____ EXTRACTED DATA

/-- `0xA400:03 update_apply` (R454). -/
def updateApply : Obj := { index := 0xA400, sub := 3, ty := .u8, access := .wo, rng := .between 1 1 }

/-- `0xA400:04 update_result` (R454). -/
def updateResult : Obj := { index := 0xA400, sub := 4, ty := .u16, access := .ro }

/-- `0xA400:05 fw_active_slot` (R454). -/
def fwActiveSlot : Obj := { index := 0xA400, sub := 5, ty := .u8, access := .ro }

/-- `0xA400:06 fw_slot_versions` (R454). -/
def fwSlotVersions : Obj := { index := 0xA400, sub := 6, ty := .octs, access := .ro, dflt := .oct [] }

/-- `0xA400:07 arb_count` (R454). -/
def arbCount : Obj := { index := 0xA400, sub := 7, ty := .u8, access := .ro }

/-- `0xB100:01 plinth_mean_drive` (R460). -/
def plinthMeanDrive : Obj := { index := 0xB100, sub := 1, ty := .u16, access := .two, dflt := .num 65535 }

/-- `0xB101:01–20 plinth_peak_drive` (R460). -/
def plinthPeakDrive (n : Nat) : Obj := { index := 0xB101, sub := n % 32 + 1, ty := .u16, access := .two, dflt := .num 65535 }

/-- `0xB102:01 plinth_lane_amplitude` (R460). -/
def plinthLaneAmplitude : Obj := { index := 0xB102, sub := 1, ty := .u16, access := .two, dflt := .num 1000 }

/-- `0xB104:01 plinth_tf_min_num` (R460). -/
def plinthTfMinNum : Obj := { index := 0xB104, sub := 1, ty := .u32, access := .two, dflt := .num 1 }

/-- `0xB104:02 plinth_tf_min_den` (R460). -/
def plinthTfMinDen : Obj := { index := 0xB104, sub := 2, ty := .u32, access := .two, dflt := .num 120 }

/-- `0xB105:01 plinth_wd_period` (R460). -/
def plinthWdPeriod : Obj := { index := 0xB105, sub := 1, ty := .u16, access := .two, dflt := .num 2000 }

/-- `0xB200:01 rail_order` (R460). -/
def railOrder : Obj := { index := 0xB200, sub := 1, ty := .octs, access := .two, rng := .len 6, dflt := .oct (List.replicate 6 255#8) }

/-- `0xB000:01 plinth_state` (R470). -/
def plinthState : Obj := { index := 0xB000, sub := 1, ty := .u8, access := .ro }

/-- `0xB000:02 plinth_stage` (R470). -/
def plinthStage : Obj := { index := 0xB000, sub := 2, ty := .octs, access := .wo, rng := .lens [224, 320], dflt := .oct [] }

/-- `0xB000:03 plinth_confirm` (R470). -/
def plinthConfirm : Obj := { index := 0xB000, sub := 3, ty := .octs, access := .wo, rng := .len 96, dflt := .oct [] }

/-- `0xB000:04 plinth_cancel` (R470). -/
def plinthCancel : Obj := { index := 0xB000, sub := 4, ty := .u8, access := .wo, rng := .between 1 1 }

/-- `0xB000:05 plinth_commit_seq` (R470). -/
def plinthCommitSeq : Obj := { index := 0xB000, sub := 5, ty := .u32, access := .ro }

/-- `0xB000:06 plinth_window_left` (R470). -/
def plinthWindowLeft : Obj := { index := 0xB000, sub := 6, ty := .u16, access := .ro }

/-- `0xB000:07 plinth_staged_set` (R470). -/
def plinthStagedSet : Obj := { index := 0xB000, sub := 7, ty := .octs, access := .ro, dflt := .oct [] }

/-- `0xB000:08 plinth_key_ids` (R470). -/
def plinthKeyIds : Obj := { index := 0xB000, sub := 8, ty := .octs, access := .ro, dflt := .oct [] }

/-- `0xB000:09 plinth_ceilings` (R470). -/
def plinthCeilings : Obj := { index := 0xB000, sub := 9, ty := .octs, access := .ro, dflt := .oct [] }

/-- `0xB000:0A plinth_consent` (R470). -/
def plinthConsent : Obj := { index := 0xB000, sub := 10, ty := .bool, access := .ro }

/-- `0xB000:0B plinth_last_result` (R470). -/
def plinthLastResult : Obj := { index := 0xB000, sub := 11, ty := .u16, access := .ro }

/-- `0x9000:01 clp_enable` (R488). -/
def clpEnable : Obj := { index := 0x9000, sub := 1, ty := .bool, access := .rw }

/-- `0x9000:02 clp_state` (R488). -/
def clpState : Obj := { index := 0x9000, sub := 2, ty := .u8, access := .ro }

/-- `0x9000:03 clp_layout` (R488). -/
def clpLayout : Obj := { index := 0x9000, sub := 3, ty := .u8, access := .ro }

/-- `0x9000:04 clp_capacity` (R488). -/
def clpCapacity : Obj := { index := 0x9000, sub := 4, ty := .u64, access := .ro }

/-- `0x9000:05 clp_free_largest` (R488). -/
def clpFreeLargest : Obj := { index := 0x9000, sub := 5, ty := .u64, access := .ro }

/-- `0x9000:06 clp_clip_count` (R488). -/
def clpClipCount : Obj := { index := 0x9000, sub := 6, ty := .u16, access := .ro }

/-- `0x9000:07 clp_command` (R488). -/
def clpCommand : Obj := { index := 0x9000, sub := 7, ty := .octs, access := .wo, rng := .len 32, dflt := .oct [] }

/-- `0x9000:08 clp_cmd_state` (R488). -/
def clpCmdState : Obj := { index := 0x9000, sub := 8, ty := .u8, access := .ro }

/-- `0x9000:09 clp_cmd_result` (R488). -/
def clpCmdResult : Obj := { index := 0x9000, sub := 9, ty := .u16, access := .ro }

/-- `0x9000:0A clp_last_id` (R488). -/
def clpLastId : Obj := { index := 0x9000, sub := 10, ty := .u16, access := .ro }

/-- `0x9000:0B clp_readahead` (R488). -/
def clpReadahead : Obj := { index := 0x9000, sub := 11, ty := .u8, access := .rw, rng := .between 4 64, dflt := .num 16 }

/-- `0x9000:0C clp_rated_read` (R488). -/
def clpRatedRead : Obj := { index := 0x9000, sub := 12, ty := .u16, access := .rw, rng := .between 100 7000, dflt := .num 2000 }

/-- `0x9000:0D clp_rated_latency` (R488). -/
def clpRatedLatency : Obj := { index := 0x9000, sub := 13, ty := .u16, access := .rw, rng := .between 1 1000, dflt := .num 50 }

/-- `0x9000:0E clp_fallback_clip` (R488). -/
def clpFallbackClip : Obj := { index := 0x9000, sub := 14, ty := .u16, access := .rw, rng := .between 0 4096 }

/-- `0x9000:0F clp_fallback_release` (R488). -/
def clpFallbackRelease : Obj := { index := 0x9000, sub := 15, ty := .u8, access := .wo, rng := .between 1 1 }

/-- `0x9000:10 clp_play_state` (R488). -/
def clpPlayState : Obj := { index := 0x9000, sub := 16, ty := .u8, access := .ro }

/-- `0x9000:11 clp_play_clip` (R488). -/
def clpPlayClip : Obj := { index := 0x9000, sub := 17, ty := .u16, access := .ro }

/-- `0x9000:12 clp_play_base` (R488). -/
def clpPlayBase : Obj := { index := 0x9000, sub := 18, ty := .u64, access := .ro }

/-- `0x9000:13 clp_read_fail_count` (R488). -/
def clpReadFailCount : Obj := { index := 0x9000, sub := 19, ty := .u32, access := .ro }

/-- `0x9000:14 clp_last_status` (R488). -/
def clpLastStatus : Obj := { index := 0x9000, sub := 20, ty := .u16, access := .ro }

/-- `0x9001:01–02 clp_drive_state` (R488). -/
def clpDriveState (n : Nat) : Obj := { index := 0x9001, sub := n % 2 + 1, ty := .u8, access := .ro }

/-- `0x9002:01 clp_clip_table` (R488). -/
def clpClipTable : Obj := { index := 0x9002, sub := 1, ty := .domain, access := .ro, dflt := .oct [] }

/-- `0xA700:01 fault_active` (R500). -/
def faultActive : Obj := { index := 0xA700, sub := 1, ty := .u32, access := .ro }

/-- `0xA700:02 fault_defeated` (R500). -/
def faultDefeated : Obj := { index := 0xA700, sub := 2, ty := .u32, access := .ro }

/-- `0xA700:03 fault_total_count` (R500). -/
def faultTotalCount : Obj := { index := 0xA700, sub := 3, ty := .u32, access := .ro }

/-- `0xA700:04 fault_last_code` (R500). -/
def faultLastCode : Obj := { index := 0xA700, sub := 4, ty := .u16, access := .ro }

/-- `0xA700:05 fault_n_asserted` (R500). -/
def faultNAsserted : Obj := { index := 0xA700, sub := 5, ty := .bool, access := .ro }

/-- `0xA700:06 clock_held_mask` (R500). -/
def clockHeldMask : Obj := { index := 0xA700, sub := 6, ty := .u32, access := .ro }

/-- `0xA701:01–10 fault_family_count` (R500). -/
def faultFamilyCount (n : Nat) : Obj := { index := 0xA701, sub := n % 16 + 1, ty := .u32, access := .ro }

/-- `0x1180:01 rgmii_tx_delay` (R524). -/
def rgmiiTxDelay : Obj := { index := 0x1180, sub := 1, ty := .bool, access := .rw, dflt := .num 1 }

/-- `0x1180:02 rgmii_rx_delay` (R524). -/
def rgmiiRxDelay : Obj := { index := 0x1180, sub := 2, ty := .bool, access := .rw, dflt := .num 1 }

/-- `0x1180:03 rgmii_io_voltage` (R524). -/
def rgmiiIoVoltage : Obj := { index := 0x1180, sub := 3, ty := .u8, access := .ro }

/-- `0x6300:01–0B device_rail_mv` (R524). -/
def deviceRailMv (n : Nat) : Obj := { index := 0x6300, sub := n % 11 + 1, ty := .u16, access := .ro }

/-- `0x6300:0C device_rail_low_count` (R524). -/
def deviceRailLowCount : Obj := { index := 0x6300, sub := 12, ty := .u32, access := .ro }

/-- Part 0 of the objects that exist once. -/
def singles0 : List Obj := [hbmStackCount, figContextCount, figLiveCount, figNoContextCount, figBinDropCount, figBinPeak, figInspectId, figInspectCtx, figInspectLayers, streamVersion, streamCurrentId, segOkCount, segBadCount, segLossCount, secCrcFailCount, entropyErrorCount, staleTileCount, sdecLastStatus, lastBinnedEpoch, rrecDecoderCount, rrecPipeCount, reliefSlotCount, reliefSlotFree, reliefSlotRetained, reliefDirEntries, reliefDirFree, reliefRecordFree, tilesCommittedCount, tilesInFlight, cacheFullCount, poisonedTileCount, lateCommitDroppedCount, rrecLastStatus, residentOrdinal, calStatusFlags, calLensType, calTanUMax, calTanVMax, calTempLatched, calTempMeasured]

/-- Part 1 of the objects that exist once. -/
def singles1 : List Obj := [calRampStep, bronzeGlobal, bronzeLattice, bronzeTransfer, patinaLattice, patinaRampFrames, viewDistance, viewHeight, nominalPitch, patinaStore, patinaStoreState, patinaGeneration, captureEnable, captureState, captureTfNum, captureTfDen, captureStep, captureReport, captureResult, captureRunId, captureConfirmed, captureTagX, captureTagY, captureTagCell, captureTimeout, captureCause, rseClusterCount, rseLanesPerCluster, rseIslandsEnabled, rseStoreSlots, rseUnitTileLimit, rseHitBuffer, rseStepsLast, rseStepBoundLast, rseRenderTimeLast, rseSplitBinsLast, rseHitOverflowCount, rseOverrunCount, rseStoreEccCount, rseThrottleLevel]

/-- Part 2 of the objects that exist once. -/
def singles2 : List Obj := [rseLastStatus, admFixedOverhead, admStageRate, admDerateNormal, admDerateHot, admDerateNow, admThrottleNow, admAdmittedCount, admRefusedCount, admLastStatus, admLastCost, admLastBudget, admBrokenCount, admPromiseState, admSuspendCauses, admSuspendCount, admLastBadBin, memState, memCapacity, memPcCount, memHotRefreshMask, memLastUeAddr, memLastUeClass, memScrubPasses, memMinTolerance, memApertureRefusedCount, memTrainingTime, memLastStatus, tfNum, tfDen, bitsPerSubpixel, headCount, headHActive, headHTotal, headVActive, headVTotal, headHFront, headHSync, headHBack, headVFront]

________

> YOUR OBJECTIVE
Nothing should be returned except the lines from the first line of the data above through the line with "def plinthTfMinDen : Obj", each one exact.

> SOLUTION TO THE EXERCISE
/-- `0xA400:03 update_apply` (R454). -/
def updateApply : Obj := { index := 0xA400, sub := 3, ty := .u8, access := .wo, rng := .between 1 1 }

/-- `0xA400:04 update_result` (R454). -/
def updateResult : Obj := { index := 0xA400, sub := 4, ty := .u16, access := .ro }

/-- `0xA400:05 fw_active_slot` (R454). -/
def fwActiveSlot : Obj := { index := 0xA400, sub := 5, ty := .u8, access := .ro }

/-- `0xA400:06 fw_slot_versions` (R454). -/
def fwSlotVersions : Obj := { index := 0xA400, sub := 6, ty := .octs, access := .ro, dflt := .oct [] }

/-- `0xA400:07 arb_count` (R454). -/
def arbCount : Obj := { index := 0xA400, sub := 7, ty := .u8, access := .ro }

/-- `0xB100:01 plinth_mean_drive` (R460). -/
def plinthMeanDrive : Obj := { index := 0xB100, sub := 1, ty := .u16, access := .two, dflt := .num 65535 }

/-- `0xB101:01–20 plinth_peak_drive` (R460). -/
def plinthPeakDrive (n : Nat) : Obj := { index := 0xB101, sub := n % 32 + 1, ty := .u16, access := .two, dflt := .num 65535 }

/-- `0xB102:01 plinth_lane_amplitude` (R460). -/
def plinthLaneAmplitude : Obj := { index := 0xB102, sub := 1, ty := .u16, access := .two, dflt := .num 1000 }

/-- `0xB104:01 plinth_tf_min_num` (R460). -/
def plinthTfMinNum : Obj := { index := 0xB104, sub := 1, ty := .u32, access := .two, dflt := .num 1 }

/-- `0xB104:02 plinth_tf_min_den` (R460). -/
def plinthTfMinDen : Obj := { index := 0xB104, sub := 2, ty := .u32, access := .two, dflt := .num 120 }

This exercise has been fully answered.